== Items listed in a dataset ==
::::::::

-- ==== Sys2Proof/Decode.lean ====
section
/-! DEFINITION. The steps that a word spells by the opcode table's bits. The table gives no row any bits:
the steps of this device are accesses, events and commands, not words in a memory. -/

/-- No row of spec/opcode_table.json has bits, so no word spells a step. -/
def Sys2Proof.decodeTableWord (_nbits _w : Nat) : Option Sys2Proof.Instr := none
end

::::::::

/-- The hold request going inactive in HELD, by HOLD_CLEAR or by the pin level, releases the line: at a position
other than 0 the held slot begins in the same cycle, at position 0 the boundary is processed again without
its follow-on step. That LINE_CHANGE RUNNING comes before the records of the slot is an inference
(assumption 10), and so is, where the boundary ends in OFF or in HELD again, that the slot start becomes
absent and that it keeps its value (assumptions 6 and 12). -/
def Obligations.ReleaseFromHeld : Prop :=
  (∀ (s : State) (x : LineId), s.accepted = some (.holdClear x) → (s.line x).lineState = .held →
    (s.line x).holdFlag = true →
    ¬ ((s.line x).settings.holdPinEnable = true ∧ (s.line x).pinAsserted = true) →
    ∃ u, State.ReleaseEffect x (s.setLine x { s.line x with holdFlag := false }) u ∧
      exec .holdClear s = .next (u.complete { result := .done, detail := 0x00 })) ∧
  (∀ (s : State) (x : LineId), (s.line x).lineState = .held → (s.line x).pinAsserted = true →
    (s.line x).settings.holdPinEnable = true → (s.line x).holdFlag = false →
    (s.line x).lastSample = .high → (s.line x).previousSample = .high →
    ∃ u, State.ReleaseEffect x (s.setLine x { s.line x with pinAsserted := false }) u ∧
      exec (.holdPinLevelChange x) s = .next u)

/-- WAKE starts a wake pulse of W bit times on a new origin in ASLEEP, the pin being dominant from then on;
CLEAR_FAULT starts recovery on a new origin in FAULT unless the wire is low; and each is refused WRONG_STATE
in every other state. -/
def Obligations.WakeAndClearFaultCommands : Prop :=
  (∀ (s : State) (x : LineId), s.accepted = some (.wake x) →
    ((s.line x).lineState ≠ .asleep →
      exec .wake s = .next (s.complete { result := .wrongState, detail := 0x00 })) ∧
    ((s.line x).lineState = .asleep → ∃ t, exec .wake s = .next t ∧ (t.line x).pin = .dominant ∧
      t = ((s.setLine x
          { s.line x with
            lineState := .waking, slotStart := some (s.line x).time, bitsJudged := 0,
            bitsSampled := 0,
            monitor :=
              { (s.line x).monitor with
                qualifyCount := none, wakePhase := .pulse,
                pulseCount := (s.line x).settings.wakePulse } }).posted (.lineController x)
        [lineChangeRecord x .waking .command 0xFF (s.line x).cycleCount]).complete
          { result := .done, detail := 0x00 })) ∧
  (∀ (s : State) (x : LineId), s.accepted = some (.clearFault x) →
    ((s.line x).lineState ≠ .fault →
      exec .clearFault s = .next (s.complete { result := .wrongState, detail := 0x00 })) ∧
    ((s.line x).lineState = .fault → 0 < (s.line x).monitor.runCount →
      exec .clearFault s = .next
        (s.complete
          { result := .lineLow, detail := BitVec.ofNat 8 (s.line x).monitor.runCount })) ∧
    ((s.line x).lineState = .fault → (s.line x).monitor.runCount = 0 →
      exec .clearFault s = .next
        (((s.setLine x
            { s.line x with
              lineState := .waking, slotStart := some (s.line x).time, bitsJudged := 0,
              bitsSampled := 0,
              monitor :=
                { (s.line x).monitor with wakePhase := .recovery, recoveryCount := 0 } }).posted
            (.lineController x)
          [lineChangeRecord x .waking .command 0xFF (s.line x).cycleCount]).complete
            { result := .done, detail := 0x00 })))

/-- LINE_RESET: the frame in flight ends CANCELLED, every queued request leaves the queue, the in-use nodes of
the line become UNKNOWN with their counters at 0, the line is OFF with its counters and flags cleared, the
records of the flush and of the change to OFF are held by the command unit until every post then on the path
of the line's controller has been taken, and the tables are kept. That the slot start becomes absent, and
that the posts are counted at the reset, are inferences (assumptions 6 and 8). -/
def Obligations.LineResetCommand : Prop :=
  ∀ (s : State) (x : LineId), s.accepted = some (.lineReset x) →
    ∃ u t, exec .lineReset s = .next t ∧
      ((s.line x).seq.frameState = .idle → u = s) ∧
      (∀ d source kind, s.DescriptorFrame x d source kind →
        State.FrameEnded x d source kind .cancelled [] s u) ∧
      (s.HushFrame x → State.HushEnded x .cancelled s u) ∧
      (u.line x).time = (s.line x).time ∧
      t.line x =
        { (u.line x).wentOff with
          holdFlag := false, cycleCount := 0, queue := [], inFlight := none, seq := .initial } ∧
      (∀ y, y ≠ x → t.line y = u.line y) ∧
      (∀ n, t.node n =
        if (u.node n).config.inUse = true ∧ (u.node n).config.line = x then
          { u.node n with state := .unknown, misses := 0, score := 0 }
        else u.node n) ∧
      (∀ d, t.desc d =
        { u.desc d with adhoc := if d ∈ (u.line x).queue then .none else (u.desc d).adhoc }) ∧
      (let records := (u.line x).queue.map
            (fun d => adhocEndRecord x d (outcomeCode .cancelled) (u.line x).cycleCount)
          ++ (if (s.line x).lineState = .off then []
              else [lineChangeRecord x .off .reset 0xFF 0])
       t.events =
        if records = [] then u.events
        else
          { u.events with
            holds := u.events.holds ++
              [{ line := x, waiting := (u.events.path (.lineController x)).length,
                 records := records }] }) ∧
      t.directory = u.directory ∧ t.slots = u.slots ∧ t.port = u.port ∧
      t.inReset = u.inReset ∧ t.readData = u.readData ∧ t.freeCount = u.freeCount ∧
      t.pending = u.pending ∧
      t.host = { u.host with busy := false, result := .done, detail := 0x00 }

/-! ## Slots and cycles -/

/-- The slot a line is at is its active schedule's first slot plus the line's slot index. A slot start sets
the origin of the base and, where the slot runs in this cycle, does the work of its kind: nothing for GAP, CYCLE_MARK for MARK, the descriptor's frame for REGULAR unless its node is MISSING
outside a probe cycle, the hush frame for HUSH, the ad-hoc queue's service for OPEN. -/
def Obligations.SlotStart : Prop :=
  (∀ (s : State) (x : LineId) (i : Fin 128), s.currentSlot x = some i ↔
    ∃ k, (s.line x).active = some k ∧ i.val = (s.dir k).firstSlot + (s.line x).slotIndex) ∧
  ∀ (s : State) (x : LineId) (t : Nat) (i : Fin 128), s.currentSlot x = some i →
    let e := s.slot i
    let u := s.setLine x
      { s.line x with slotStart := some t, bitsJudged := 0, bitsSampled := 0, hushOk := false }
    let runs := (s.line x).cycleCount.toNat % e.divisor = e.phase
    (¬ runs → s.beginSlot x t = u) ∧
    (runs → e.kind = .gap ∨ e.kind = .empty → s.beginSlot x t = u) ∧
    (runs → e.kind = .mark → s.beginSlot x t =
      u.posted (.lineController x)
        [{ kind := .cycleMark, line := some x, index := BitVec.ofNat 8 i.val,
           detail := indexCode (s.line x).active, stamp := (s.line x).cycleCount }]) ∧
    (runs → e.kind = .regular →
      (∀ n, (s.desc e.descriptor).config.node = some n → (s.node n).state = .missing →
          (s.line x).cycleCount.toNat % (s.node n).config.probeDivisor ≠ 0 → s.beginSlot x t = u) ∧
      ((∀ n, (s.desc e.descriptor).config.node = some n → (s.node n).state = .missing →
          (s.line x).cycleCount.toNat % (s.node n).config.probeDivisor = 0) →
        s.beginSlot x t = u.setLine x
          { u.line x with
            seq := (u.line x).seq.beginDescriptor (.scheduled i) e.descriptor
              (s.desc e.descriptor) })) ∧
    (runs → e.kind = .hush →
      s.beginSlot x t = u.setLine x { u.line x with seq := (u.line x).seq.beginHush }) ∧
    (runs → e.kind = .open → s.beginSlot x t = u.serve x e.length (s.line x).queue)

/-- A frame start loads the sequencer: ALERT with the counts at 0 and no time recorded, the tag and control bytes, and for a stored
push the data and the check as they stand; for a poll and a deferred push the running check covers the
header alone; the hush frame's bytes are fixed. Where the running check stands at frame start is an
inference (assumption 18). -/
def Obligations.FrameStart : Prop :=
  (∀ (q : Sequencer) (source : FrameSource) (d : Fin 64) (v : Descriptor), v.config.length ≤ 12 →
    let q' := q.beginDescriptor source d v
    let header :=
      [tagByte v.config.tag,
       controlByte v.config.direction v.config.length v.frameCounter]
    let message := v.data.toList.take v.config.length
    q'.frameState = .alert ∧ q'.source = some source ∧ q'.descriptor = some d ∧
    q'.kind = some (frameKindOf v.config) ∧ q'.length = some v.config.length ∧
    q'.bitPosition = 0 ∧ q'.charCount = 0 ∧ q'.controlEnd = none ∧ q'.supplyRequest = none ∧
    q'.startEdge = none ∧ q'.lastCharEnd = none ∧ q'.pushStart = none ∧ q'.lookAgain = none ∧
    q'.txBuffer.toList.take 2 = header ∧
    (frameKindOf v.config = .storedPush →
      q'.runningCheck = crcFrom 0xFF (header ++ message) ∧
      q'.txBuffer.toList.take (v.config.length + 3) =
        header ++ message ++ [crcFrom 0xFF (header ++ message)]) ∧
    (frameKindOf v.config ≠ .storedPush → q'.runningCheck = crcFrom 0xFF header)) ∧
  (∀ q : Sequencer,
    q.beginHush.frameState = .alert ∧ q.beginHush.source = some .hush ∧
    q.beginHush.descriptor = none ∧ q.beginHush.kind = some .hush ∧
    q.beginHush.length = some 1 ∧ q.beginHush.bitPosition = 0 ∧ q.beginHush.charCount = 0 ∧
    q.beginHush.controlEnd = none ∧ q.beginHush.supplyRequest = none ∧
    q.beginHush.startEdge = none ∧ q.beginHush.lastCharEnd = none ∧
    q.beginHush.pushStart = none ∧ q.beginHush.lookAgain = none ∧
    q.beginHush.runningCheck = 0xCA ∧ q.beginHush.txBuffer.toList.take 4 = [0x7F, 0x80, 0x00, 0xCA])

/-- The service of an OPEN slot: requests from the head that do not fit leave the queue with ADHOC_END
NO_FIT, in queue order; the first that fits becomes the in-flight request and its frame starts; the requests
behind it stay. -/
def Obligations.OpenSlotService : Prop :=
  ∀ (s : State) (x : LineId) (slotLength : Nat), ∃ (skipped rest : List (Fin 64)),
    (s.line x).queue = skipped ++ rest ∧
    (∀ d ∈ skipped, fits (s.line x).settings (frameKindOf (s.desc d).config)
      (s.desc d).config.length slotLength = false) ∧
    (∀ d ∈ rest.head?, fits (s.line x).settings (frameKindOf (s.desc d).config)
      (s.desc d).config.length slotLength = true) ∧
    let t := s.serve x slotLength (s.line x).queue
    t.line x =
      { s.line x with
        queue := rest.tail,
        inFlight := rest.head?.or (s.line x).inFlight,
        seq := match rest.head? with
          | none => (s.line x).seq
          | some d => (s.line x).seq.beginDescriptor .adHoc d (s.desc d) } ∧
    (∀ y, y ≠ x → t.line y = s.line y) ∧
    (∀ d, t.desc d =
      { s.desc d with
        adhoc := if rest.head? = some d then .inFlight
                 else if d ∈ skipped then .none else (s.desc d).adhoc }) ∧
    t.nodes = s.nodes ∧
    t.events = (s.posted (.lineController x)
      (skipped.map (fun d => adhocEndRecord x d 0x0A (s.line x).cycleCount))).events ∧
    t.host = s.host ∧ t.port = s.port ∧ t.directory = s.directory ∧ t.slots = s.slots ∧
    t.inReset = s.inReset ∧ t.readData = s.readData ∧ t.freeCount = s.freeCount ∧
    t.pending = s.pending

::::::::

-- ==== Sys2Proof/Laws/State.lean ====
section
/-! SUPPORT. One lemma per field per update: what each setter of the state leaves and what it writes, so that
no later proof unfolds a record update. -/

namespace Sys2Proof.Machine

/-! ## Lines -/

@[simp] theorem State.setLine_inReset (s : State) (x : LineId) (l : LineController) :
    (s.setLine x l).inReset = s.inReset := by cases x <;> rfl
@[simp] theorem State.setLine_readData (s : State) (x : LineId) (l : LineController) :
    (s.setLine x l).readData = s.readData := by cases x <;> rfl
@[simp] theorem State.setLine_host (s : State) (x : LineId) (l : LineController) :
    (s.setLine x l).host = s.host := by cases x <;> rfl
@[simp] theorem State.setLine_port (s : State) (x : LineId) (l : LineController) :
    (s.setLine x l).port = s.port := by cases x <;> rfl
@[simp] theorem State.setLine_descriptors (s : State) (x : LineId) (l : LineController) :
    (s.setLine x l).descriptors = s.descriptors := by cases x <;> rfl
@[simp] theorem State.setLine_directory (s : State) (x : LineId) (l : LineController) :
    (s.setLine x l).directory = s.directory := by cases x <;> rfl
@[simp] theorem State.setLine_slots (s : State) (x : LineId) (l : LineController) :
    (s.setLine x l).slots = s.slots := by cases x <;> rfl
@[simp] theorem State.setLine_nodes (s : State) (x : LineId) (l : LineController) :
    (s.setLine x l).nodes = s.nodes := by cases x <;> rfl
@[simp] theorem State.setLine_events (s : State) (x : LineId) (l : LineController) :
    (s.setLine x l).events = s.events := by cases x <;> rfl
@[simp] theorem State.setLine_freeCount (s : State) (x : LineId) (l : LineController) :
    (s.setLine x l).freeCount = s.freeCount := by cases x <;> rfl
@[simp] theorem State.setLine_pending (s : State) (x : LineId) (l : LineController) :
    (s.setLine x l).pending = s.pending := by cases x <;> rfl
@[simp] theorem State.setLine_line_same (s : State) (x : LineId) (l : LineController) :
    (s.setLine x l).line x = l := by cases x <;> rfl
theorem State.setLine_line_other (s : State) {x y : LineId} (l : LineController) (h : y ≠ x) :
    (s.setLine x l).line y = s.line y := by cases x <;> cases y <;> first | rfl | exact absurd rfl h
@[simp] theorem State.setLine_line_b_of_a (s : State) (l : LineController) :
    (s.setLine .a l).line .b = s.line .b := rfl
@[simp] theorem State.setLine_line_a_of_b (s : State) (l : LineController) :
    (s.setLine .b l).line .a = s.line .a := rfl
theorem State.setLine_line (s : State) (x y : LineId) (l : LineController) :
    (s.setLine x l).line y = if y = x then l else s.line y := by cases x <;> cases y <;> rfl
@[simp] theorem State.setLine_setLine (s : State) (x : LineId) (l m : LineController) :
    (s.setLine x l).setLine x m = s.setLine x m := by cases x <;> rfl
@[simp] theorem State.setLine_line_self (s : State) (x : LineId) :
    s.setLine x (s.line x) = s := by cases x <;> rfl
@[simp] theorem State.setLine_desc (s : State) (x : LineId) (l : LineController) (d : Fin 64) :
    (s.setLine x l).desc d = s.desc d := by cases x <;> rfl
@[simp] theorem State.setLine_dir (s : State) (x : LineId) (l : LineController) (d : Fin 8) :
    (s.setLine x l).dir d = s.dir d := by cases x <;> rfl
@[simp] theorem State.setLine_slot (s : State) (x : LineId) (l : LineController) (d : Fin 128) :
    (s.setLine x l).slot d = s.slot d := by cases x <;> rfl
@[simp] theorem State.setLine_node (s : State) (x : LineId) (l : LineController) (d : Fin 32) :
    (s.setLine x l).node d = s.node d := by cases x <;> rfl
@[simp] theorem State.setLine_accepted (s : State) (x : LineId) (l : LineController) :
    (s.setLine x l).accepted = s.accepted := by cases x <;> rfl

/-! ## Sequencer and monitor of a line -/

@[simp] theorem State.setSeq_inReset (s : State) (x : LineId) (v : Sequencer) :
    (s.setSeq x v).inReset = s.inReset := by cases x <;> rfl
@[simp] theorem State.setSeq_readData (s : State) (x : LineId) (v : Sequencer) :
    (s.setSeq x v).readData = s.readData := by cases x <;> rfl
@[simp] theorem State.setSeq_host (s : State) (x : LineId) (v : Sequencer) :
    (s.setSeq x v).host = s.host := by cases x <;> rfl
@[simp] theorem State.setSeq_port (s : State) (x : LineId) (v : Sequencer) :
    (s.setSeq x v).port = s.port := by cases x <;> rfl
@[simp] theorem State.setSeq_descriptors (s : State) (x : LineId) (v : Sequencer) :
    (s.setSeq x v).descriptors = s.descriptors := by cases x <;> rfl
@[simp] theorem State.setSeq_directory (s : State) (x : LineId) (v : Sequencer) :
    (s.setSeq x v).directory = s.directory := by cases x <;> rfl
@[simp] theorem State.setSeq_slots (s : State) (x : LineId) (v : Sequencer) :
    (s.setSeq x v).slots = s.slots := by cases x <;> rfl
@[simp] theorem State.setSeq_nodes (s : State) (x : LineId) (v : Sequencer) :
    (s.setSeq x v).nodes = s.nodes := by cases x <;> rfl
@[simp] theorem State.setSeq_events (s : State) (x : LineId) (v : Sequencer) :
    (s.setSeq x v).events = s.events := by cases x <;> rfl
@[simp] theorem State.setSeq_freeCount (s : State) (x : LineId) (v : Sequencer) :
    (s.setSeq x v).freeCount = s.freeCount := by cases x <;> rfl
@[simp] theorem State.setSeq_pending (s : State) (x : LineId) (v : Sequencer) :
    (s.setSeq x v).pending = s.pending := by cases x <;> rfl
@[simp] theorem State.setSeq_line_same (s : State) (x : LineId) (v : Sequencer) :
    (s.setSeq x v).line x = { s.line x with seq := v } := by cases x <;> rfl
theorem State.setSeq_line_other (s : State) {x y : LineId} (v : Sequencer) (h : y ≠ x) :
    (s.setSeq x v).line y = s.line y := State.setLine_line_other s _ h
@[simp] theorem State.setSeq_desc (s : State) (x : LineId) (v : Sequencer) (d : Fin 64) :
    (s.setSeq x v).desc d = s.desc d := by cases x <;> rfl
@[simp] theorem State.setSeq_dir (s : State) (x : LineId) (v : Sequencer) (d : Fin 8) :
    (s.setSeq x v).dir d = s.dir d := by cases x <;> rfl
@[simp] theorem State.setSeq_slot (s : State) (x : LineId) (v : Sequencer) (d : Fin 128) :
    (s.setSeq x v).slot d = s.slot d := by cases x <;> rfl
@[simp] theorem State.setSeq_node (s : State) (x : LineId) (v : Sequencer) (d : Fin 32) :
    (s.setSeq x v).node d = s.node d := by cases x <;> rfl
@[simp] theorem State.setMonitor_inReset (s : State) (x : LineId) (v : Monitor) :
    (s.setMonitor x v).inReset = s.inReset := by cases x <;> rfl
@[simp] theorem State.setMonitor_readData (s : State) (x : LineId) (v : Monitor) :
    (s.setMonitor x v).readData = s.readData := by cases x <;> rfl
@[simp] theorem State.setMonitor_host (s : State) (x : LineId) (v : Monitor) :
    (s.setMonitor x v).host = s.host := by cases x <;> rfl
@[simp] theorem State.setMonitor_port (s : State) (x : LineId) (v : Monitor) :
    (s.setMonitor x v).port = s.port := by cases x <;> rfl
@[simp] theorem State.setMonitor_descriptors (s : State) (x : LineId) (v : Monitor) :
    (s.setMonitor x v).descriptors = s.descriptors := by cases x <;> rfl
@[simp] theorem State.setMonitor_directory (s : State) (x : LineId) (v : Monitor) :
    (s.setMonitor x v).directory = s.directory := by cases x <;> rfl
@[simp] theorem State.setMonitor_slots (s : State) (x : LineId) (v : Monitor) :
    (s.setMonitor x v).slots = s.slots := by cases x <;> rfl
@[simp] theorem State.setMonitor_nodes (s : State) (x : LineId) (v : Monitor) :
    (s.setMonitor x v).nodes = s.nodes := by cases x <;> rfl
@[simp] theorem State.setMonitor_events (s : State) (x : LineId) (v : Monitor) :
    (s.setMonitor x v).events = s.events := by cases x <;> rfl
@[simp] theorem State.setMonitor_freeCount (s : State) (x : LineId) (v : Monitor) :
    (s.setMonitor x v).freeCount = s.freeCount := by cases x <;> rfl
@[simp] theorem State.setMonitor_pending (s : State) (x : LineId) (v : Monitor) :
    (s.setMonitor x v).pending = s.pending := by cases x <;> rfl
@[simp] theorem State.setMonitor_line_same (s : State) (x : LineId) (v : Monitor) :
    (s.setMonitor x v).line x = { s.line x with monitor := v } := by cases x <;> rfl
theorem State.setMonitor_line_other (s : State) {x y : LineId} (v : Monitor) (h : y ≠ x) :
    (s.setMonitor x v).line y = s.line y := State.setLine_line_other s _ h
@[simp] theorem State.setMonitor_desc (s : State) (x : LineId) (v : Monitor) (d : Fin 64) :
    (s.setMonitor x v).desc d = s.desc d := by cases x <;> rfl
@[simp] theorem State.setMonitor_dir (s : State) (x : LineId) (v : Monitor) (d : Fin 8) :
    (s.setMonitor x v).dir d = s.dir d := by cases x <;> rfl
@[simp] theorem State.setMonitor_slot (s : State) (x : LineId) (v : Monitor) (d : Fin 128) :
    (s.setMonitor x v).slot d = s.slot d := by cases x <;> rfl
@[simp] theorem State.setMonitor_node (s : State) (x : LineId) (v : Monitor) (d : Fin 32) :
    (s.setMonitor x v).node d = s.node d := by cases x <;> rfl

::::::::

== WHAT IS REQUIRED ==
From the data above, return every line from the line that has "d => (s.line" up to and including the line that has "t.events = (s.posted (.lineController x)", exactly.

== ANSWER AREA ==
          | some d => (s.line x).seq.beginDescriptor .adHoc d (s.desc d) } ∧
    (∀ y, y ≠ x → t.line y = s.line y) ∧
    (∀ d, t.desc d =
      { s.desc d with
        adhoc := if rest.head? = some d then .inFlight
                 else if d ∈ skipped then .none else (s.desc d).adhoc }) ∧
    t.nodes = s.nodes ∧
    t.events = (s.posted (.lineController x)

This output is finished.